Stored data
/-- A run goes without a result, and with it the unit's shutdown where it was the last (R188, R268). -/
def closeRunDone (s : State) (u l : Nat) : State := unitDone (closeRun s u l) u

/-- A run of a destroyed or killed queue (R188), and the unit's shutdown where it had no open task. -/
def voidRunDone (s : State) (u l : Nat) : State := unitDone (voidRun s u l) u

/-- A run ends with a status (R183, R188). -/
def endRunWith (s : State) (u l : Nat) (r : SlotRun) (st : St) : State :=
  let s := closeRun s u l
  let s := if st = .format then regOr s (rxuReg u 4) (2 ^ 12) else s
  unitDone (complete s r.uid st) u

/-- The oldest task of a stream is complete: it leaves, and the next begins or the run ends. An exception ends the run (R292); a refused
extraction program gives the run status FORMAT, and later tasks open as before (R81; DESIGN CHOICE, log 73). -/
def taskDone (s : State) (u l : Nat) (r : SlotRun) (t : Task) : State :=
  let s := modStream (endCtx s u l) u l fun x => { x with tasks := x.tasks.drop 1 }
  let s := regAdd s (rxuReg u 0x10) 1
  let s := unitsDone s r.q 1
  let st := if t.refused then r.status.firstBad .format else r.status
  let s := modStream s u l fun x => { x with run := x.run.map fun k => { k with status := st } }
  let s := if t.bad then endRunWith s u l r .format
    else if (stream s u l).tasks.isEmpty ∧ r.left = 0 then endRunWith s u l r st
    else s
  unitDone (beginTasks s u) u

/-- The header with COUNT 0 that follows the last LLR block of a task where it fits (R196). -/
def endLlr (s : State) (u l : Nat) (r : SlotRun) (t : Task) : State :=
  if sdLlr r.desc ∧ t.llrUsed + 16 ≤ leAt r.desc 0x4C 4 then
    modTask (writeMem s r.q (0xF0 + u) (llrRegion r t + t.llrUsed) (llrHeader s u r t 0)).1 u l id
  else s

/-- The status entry of the oldest task written, and what follows (R185, R187); a run without results writes nothing (R188). -/
def writeStatus (s : State) (u l : Nat) (r : SlotRun) (t : Task) : State :=
  if r.void then beginTasks (closeRunDone s u l) u
  else
    let late := taskLate s u r t
    let s := endLlr s u l r t
    let a := leAt r.desc 0x40 8 + 32 * (taskIndex r t % max 1 (leAt r.desc 0x48 2))
    let s := (writeMem s r.q (coreId u) a (statusEntry r t late (rxu s u).strobes.toNat)).1
    let s := if late then regOr (regCount s (rxuReg u 0x14) 1) (rxuReg u 4) (2 ^ 8) else s
    let s := if t.overrun then regOr s (rxuReg u 4) (2 ^ 9) else s
    let s := if 0 < t.fallback then regOr s (rxuReg u 4) (2 ^ 11) else s
    taskDone s u l r t

/-- A detection not delivered lost its samples to the ring (R175). -/
def noteOverrun (x : Stream) (cap : Nat) (t : Task) : Task :=
  if t.dets.any fun m => decide (m.at_ + cap < x.samples) then { t with overrun := true } else t

/-- SLOT_STATUS_WRITE (R185): the window has closed, the context has ended, and everything it issued has landed. -/
def slotStatusRun (s : State) (u l : Nat) : State :=
  let x := stream s u l
  match x.run, x.tasks with
  | some r, t :: _ =>
    if t.closed && t.ended && (ctx s u l).out.isEmpty then writeStatus s u l r (noteOverrun x (capSamples s u l) t) else s
  | _, _ => s

/-- DEADLINE_EXPIRY (R83, R186, R293): a DROP_LATE task stops at its deadline strobe; records not written are discarded and the status is
written at once. -/
def deadlineRun (s : State) (u l : Nat) : State :=
  let x := stream s u l
  match x.run, x.tasks with
  | some r, t :: _ =>
    if !sdDropLate r.desc || !taskLate s u r t || r.void then s
    else
      let n := extractsDue s u l
      let s := if n = 0 then s else regCount s (rxuReg u 0x6010) n
      let mine := s.cmds.filter fun c => match c.src with | .ticket v k _ => v.val == u && k.val == l | .queue _ => false
      let s := mine.foldl (fun s c => let s := dropWork s c.uid; { s with cmds := s.cmds.filter (·.uid != c.uid) }) s
      writeStatus (endCtx s u l) u l r (noteOverrun x (capSamples s u l) { t with closed := true, ended := true, halted := true })
  | _, _ => s

/-- SLOT_STROBE (R182, R183): the strobe counts, and tasks that come to be the oldest of their streams begin. -/
def slotStrobeRun (s : State) (i : Nat) : State :=
  let s := strobeCount s i
  (strobedBy s i).foldl beginTasks s

/-! ## Enables -/

/-- The runs of a unit that is being disabled (R188): no further task opens, and they end DRAINED. -/
def drainUnitRuns (s : State) (u : Nat) : State :=
  (localsOf s u).foldl (fun s l =>
    let x := stream s u l
    match x.run with
    | none => s
    | some r =>
      if r.void then s
      else if x.tasks.isEmpty then endRunWith s u l r .drained
      else modStream s u l fun x => { x with run := some { r with left := 0, status := .drained } }) s

/-- The runs of a queue whose action is DRAIN (R263): no further task opens, and they end DRAINED, one without an open task when the drain
is complete. -/
def drainQueueRuns (s : State) (q : Nat) : State :=
  (runsOf s q).foldl (fun s y => modStream s y.1 y.2 fun x => { x with run := x.run.map fun r => { r with left := 0, status := .drained } }) s

/-- RXU_EN_WRITE (R175, R188, R268); the Pleach image may take the unit out of use (R427). -/
def rxuEnRun (s : State) (u : Nat) (on : Bool) : State :=
  if on ∧ unitLanes s u = 0 then s else
  let e := (rxu s u).en
  let s1 := modRxu s u fun x => { x with en := e.write on true }
  if on then (if !e.en ∧ !e.disabling then startUnit s1 u else s1)
  else if e.en then unitDone (drainUnitRuns (stopUnit s1 u) u) u
  else s1

/-- The EXTRACTs of a unit that have come to their turn and owe a record, as (context, ticket), with the stamps of their decodings. -/
def extractsNow (s : State) (u : Nat) : List (Nat × Nat × Word) :=
  (localsOf s u).filterMap fun l =>
    match (ctx s u l).out.find? fun x => x.2 == 3, (ctx s u l).jobs.head? with
    | some o, some j =>
      if o.1 = j.tk ∧ leAt j.block 0 1 = 4 ∧ 0 < extractsDue s u l then
        some (((stream s u l).tasks.headD {}).decoded, l, j.tk)
      else none
    | _, _ => none

/-- The EXTRACT that the extractor works on: of those at their turn, that of the earliest decoding (R82; DESIGN CHOICE, log 74). -/
def extractFirst (s : State) (u : Nat) : Option (Nat × Word) :=
  let xs := extractsNow s u
  match (xs.map (·.1)).min? with
  | some m => (xs.find? fun x => x.1 == m).map (·.2)
  | none => none

/-- REX_EN_WRITE (R84, R268, Table 3-15): the record in progress when EN is cleared is completed. -/
def rexEnRun (s : State) (u : Nat) (on : Bool) : State :=
  let w := extractFirst s u
  modRxu s u fun x =>
    { x with rex := x.rex.write on w.isSome, rexWait := if !on ∧ x.rex.en then w else x.rexWait }

end Sys2Proof.Machine
end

> **Task to complete**
Looking at the data above, write out exactly the lines that start at the one containing "written at once. -/" and end at the one containing "let s := mine.foldl"; include both and nothing beyond.

> **Solution for this problem**
written at once. -/
def deadlineRun (s : State) (u l : Nat) : State :=
  let x := stream s u l
  match x.run, x.tasks with
  | some r, t :: _ =>
    if !sdDropLate r.desc || !taskLate s u r t || r.void then s
    else
      let n := extractsDue s u l
      let s := if n = 0 then s else regCount s (rxuReg u 0x6010) n
      let mine := s.cmds.filter fun c => match c.src with | .ticket v k _ => v.val == u && k.val == l | .queue _ => false
      let s := mine.foldl (fun s c => let s := dropWork s c.uid; { s with cmds := s.cmds.filter (·.uid != c.uid) }) s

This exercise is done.